**ENTRIES SHOWN:**
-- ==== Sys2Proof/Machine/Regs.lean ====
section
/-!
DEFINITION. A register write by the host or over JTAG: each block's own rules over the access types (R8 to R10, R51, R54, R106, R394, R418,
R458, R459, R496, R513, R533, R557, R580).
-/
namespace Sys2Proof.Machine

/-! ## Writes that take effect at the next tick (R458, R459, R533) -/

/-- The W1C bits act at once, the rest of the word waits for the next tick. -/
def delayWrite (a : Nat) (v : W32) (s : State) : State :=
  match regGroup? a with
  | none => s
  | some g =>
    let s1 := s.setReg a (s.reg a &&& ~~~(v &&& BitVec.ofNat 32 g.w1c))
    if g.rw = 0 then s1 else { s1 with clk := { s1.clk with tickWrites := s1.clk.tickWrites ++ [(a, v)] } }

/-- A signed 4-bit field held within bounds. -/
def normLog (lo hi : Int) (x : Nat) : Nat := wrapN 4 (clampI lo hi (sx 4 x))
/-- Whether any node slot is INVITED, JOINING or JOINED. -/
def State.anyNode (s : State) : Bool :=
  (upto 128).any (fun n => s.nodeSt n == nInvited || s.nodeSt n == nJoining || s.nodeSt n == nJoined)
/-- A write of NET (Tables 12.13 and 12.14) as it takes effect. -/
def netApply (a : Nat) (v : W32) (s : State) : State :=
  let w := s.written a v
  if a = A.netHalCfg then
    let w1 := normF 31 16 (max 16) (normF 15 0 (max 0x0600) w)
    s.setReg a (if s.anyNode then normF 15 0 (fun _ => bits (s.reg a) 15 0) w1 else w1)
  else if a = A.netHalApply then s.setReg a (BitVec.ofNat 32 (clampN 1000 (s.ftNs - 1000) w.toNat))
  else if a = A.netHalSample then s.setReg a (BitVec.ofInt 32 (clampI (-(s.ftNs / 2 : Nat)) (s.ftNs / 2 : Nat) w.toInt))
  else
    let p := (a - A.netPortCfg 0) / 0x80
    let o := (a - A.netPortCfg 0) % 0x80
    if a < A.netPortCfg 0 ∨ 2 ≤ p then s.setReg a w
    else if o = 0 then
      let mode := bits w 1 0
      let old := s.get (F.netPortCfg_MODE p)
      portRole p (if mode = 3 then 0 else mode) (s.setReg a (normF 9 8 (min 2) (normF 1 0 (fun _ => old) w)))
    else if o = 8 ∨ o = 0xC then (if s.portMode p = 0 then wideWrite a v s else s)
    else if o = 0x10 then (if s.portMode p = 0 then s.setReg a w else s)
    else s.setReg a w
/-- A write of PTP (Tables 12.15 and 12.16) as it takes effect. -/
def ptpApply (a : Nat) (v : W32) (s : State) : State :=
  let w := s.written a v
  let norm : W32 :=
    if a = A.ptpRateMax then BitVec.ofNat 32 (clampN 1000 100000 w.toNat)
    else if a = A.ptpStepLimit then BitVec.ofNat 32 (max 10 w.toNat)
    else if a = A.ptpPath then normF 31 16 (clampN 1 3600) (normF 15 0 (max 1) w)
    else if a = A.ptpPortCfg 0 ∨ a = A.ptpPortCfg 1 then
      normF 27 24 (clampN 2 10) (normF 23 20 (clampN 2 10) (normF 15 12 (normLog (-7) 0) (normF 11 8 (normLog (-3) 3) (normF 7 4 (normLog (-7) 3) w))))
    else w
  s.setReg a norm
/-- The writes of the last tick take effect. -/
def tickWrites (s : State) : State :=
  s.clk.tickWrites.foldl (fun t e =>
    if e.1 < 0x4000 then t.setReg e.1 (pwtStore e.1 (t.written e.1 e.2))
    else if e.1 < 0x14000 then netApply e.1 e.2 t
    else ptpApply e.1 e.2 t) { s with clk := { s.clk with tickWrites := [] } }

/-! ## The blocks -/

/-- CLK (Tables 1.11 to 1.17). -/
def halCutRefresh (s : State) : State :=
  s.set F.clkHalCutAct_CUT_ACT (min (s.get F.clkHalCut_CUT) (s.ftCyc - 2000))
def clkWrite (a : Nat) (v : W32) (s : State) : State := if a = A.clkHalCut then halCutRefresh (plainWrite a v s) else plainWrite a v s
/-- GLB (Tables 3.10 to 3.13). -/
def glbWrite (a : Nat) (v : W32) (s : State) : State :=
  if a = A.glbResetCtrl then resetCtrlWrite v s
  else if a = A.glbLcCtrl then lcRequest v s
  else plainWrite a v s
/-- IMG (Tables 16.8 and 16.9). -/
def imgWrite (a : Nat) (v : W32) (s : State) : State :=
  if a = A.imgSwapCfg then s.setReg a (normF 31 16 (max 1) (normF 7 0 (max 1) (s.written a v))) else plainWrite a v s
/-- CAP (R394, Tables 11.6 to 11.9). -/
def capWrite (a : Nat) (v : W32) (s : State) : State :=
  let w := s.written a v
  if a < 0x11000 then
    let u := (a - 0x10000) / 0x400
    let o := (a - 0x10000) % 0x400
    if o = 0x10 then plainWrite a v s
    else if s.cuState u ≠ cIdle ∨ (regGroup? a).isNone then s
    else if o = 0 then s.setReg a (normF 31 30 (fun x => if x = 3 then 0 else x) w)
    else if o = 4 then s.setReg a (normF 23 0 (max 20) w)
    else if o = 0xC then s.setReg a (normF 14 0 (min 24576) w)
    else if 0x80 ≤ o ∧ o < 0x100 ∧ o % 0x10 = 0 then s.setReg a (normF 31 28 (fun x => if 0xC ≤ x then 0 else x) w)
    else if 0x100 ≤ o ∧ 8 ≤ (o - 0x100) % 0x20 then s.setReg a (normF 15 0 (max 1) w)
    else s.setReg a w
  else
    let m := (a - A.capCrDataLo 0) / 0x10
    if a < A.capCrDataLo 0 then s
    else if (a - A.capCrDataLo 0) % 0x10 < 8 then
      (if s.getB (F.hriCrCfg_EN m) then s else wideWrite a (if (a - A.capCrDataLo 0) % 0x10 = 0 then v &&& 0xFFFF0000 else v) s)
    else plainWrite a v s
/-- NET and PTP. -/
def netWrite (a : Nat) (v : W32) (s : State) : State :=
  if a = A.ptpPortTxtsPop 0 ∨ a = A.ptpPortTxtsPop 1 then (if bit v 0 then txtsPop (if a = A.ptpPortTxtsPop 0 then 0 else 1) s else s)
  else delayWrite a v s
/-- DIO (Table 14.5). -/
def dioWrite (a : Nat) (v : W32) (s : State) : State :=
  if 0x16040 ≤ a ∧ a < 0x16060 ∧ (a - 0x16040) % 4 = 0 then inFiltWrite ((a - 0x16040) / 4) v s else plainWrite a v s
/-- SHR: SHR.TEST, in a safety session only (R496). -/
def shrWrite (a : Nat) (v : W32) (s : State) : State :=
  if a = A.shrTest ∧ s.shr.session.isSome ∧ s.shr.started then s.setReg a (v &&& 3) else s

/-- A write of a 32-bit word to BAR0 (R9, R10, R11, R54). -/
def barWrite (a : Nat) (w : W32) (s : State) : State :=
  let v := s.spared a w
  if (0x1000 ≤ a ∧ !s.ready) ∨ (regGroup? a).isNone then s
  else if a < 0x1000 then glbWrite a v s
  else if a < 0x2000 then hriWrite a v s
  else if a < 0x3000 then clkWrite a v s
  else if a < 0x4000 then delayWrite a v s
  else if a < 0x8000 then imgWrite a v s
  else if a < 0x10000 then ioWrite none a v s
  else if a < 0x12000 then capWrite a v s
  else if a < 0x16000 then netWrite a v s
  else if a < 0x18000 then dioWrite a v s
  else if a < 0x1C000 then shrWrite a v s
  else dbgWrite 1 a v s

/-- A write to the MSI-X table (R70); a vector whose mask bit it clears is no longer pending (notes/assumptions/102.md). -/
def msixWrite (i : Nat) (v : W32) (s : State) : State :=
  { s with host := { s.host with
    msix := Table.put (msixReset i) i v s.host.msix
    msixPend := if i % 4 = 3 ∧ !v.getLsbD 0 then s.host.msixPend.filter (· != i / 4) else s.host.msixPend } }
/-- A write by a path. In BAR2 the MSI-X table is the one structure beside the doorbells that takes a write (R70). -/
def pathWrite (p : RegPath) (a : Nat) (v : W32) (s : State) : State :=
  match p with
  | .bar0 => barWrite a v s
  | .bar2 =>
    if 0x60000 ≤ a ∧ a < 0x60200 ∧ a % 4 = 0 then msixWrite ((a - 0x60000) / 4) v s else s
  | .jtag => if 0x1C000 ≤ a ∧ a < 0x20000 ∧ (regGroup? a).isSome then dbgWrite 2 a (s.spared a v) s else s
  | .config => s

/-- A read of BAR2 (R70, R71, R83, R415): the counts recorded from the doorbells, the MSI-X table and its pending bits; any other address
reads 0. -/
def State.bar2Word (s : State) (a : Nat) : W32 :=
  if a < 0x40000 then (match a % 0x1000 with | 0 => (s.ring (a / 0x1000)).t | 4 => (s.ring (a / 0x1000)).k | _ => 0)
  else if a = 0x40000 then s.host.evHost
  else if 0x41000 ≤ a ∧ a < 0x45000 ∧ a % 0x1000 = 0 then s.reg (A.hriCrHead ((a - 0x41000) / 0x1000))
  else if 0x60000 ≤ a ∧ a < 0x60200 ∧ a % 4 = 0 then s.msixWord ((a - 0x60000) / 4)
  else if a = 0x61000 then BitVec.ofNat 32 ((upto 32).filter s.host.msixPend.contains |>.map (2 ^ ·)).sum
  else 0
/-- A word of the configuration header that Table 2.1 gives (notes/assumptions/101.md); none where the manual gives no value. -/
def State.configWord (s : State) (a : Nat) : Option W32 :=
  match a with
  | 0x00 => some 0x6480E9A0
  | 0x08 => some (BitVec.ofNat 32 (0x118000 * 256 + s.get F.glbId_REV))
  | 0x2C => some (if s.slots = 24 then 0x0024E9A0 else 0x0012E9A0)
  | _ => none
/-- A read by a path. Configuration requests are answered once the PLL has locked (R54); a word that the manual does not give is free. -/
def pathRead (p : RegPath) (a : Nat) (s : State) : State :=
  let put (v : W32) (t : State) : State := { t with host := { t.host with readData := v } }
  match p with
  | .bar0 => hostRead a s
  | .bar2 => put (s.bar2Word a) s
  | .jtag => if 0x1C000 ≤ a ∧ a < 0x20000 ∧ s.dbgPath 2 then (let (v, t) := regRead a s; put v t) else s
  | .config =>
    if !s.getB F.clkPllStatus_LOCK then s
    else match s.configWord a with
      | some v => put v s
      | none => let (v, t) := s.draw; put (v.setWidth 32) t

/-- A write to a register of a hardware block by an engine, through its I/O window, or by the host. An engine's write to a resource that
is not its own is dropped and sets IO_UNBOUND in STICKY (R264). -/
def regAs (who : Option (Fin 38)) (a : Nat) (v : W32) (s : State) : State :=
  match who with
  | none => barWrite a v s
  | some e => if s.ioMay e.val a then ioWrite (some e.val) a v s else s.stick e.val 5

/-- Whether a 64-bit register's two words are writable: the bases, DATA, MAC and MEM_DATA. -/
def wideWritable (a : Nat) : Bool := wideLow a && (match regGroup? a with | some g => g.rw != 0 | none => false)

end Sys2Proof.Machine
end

---

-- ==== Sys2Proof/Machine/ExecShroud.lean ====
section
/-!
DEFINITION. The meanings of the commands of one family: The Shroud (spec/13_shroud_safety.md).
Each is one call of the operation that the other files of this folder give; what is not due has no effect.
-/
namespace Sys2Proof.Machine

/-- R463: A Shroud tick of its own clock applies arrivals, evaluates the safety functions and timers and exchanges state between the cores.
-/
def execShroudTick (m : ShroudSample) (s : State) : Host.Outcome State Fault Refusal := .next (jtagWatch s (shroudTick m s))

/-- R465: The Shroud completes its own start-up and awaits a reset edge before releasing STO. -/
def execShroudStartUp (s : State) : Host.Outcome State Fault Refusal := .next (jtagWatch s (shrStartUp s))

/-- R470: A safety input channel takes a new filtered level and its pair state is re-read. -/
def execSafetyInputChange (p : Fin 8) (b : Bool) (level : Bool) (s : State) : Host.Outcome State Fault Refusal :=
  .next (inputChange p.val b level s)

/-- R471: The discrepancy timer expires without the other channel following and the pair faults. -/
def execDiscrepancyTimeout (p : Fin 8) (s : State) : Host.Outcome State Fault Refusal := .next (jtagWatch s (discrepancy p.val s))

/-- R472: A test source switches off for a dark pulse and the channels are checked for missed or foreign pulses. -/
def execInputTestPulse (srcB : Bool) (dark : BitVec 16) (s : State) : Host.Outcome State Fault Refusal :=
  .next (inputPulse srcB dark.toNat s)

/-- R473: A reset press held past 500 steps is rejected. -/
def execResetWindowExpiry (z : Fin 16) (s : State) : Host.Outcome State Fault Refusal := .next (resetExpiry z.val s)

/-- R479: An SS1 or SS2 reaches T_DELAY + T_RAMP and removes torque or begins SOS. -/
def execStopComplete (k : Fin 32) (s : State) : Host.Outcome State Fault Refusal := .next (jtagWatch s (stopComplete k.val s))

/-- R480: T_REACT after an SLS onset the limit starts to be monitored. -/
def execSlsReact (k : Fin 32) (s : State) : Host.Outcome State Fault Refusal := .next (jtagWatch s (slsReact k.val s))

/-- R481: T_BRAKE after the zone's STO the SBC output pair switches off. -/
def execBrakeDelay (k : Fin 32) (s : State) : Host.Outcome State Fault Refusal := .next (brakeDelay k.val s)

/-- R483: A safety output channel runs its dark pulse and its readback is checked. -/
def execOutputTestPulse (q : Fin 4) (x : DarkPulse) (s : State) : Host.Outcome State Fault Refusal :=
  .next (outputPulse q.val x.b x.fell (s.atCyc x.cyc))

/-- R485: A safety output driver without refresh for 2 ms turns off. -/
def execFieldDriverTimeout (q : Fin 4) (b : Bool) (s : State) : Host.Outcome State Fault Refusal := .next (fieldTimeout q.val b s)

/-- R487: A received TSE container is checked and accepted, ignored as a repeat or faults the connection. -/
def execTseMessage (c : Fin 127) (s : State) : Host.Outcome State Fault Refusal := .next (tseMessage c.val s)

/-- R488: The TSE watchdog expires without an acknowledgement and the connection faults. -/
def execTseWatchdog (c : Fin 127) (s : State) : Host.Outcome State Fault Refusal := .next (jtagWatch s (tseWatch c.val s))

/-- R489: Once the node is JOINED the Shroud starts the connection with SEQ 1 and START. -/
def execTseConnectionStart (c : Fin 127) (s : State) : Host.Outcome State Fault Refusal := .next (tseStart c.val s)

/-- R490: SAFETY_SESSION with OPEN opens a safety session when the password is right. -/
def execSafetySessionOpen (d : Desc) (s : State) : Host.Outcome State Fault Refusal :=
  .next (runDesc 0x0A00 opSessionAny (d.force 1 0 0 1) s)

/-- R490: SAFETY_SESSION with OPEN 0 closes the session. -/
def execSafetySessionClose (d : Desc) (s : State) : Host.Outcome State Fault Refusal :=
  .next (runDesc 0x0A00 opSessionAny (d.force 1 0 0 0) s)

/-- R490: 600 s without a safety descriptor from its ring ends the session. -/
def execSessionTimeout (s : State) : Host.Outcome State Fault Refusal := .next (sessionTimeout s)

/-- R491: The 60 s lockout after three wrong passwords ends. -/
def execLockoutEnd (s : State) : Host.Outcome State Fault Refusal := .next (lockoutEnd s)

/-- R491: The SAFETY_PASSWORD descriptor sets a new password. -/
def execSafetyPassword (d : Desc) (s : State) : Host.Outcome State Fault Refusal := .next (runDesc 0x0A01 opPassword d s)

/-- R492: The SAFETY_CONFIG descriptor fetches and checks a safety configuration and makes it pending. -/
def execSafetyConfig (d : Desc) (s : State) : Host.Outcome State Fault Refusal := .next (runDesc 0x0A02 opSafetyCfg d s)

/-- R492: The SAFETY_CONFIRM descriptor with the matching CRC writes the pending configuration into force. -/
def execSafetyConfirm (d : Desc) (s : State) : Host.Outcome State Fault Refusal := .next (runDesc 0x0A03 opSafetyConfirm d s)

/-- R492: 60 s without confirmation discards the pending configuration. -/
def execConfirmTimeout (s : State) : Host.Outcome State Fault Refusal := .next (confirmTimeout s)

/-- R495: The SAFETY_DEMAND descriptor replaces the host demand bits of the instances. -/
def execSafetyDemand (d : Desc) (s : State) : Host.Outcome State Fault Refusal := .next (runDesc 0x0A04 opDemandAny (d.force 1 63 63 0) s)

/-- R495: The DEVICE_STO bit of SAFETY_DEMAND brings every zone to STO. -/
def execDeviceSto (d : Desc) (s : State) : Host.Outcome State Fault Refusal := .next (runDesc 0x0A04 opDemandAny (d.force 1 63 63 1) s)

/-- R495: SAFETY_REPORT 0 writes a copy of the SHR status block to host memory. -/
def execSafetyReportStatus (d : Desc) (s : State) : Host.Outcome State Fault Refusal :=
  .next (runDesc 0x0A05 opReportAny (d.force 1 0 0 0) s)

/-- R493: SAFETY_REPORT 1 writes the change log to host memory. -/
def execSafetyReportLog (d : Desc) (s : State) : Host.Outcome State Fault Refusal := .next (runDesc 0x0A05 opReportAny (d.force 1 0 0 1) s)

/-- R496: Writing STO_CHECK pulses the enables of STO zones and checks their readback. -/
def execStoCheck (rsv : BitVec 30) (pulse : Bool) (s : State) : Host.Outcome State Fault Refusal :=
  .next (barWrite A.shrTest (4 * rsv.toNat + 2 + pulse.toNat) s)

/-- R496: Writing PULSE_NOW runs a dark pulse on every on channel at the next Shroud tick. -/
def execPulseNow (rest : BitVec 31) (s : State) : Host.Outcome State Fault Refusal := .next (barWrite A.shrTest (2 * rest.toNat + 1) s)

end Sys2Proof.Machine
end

**TASK PROMPT:** Of all the entries above, retype exactly the lines from the line with "def execStopComplete (k" to the line with "def execOutputTestPulse (q", both included, and no others.

**RESPONSE AREA:**
def execStopComplete (k : Fin 32) (s : State) : Host.Outcome State Fault Refusal := .next (jtagWatch s (stopComplete k.val s))

/-- R480: T_REACT after an SLS onset the limit starts to be monitored. -/
def execSlsReact (k : Fin 32) (s : State) : Host.Outcome State Fault Refusal := .next (jtagWatch s (slsReact k.val s))

/-- R481: T_BRAKE after the zone's STO the SBC output pair switches off. -/
def execBrakeDelay (k : Fin 32) (s : State) : Host.Outcome State Fault Refusal := .next (brakeDelay k.val s)

/-- R483: A safety output channel runs its dark pulse and its readback is checked. -/
def execOutputTestPulse (q : Fin 4) (x : DarkPulse) (s : State) : Host.Outcome State Fault Refusal :=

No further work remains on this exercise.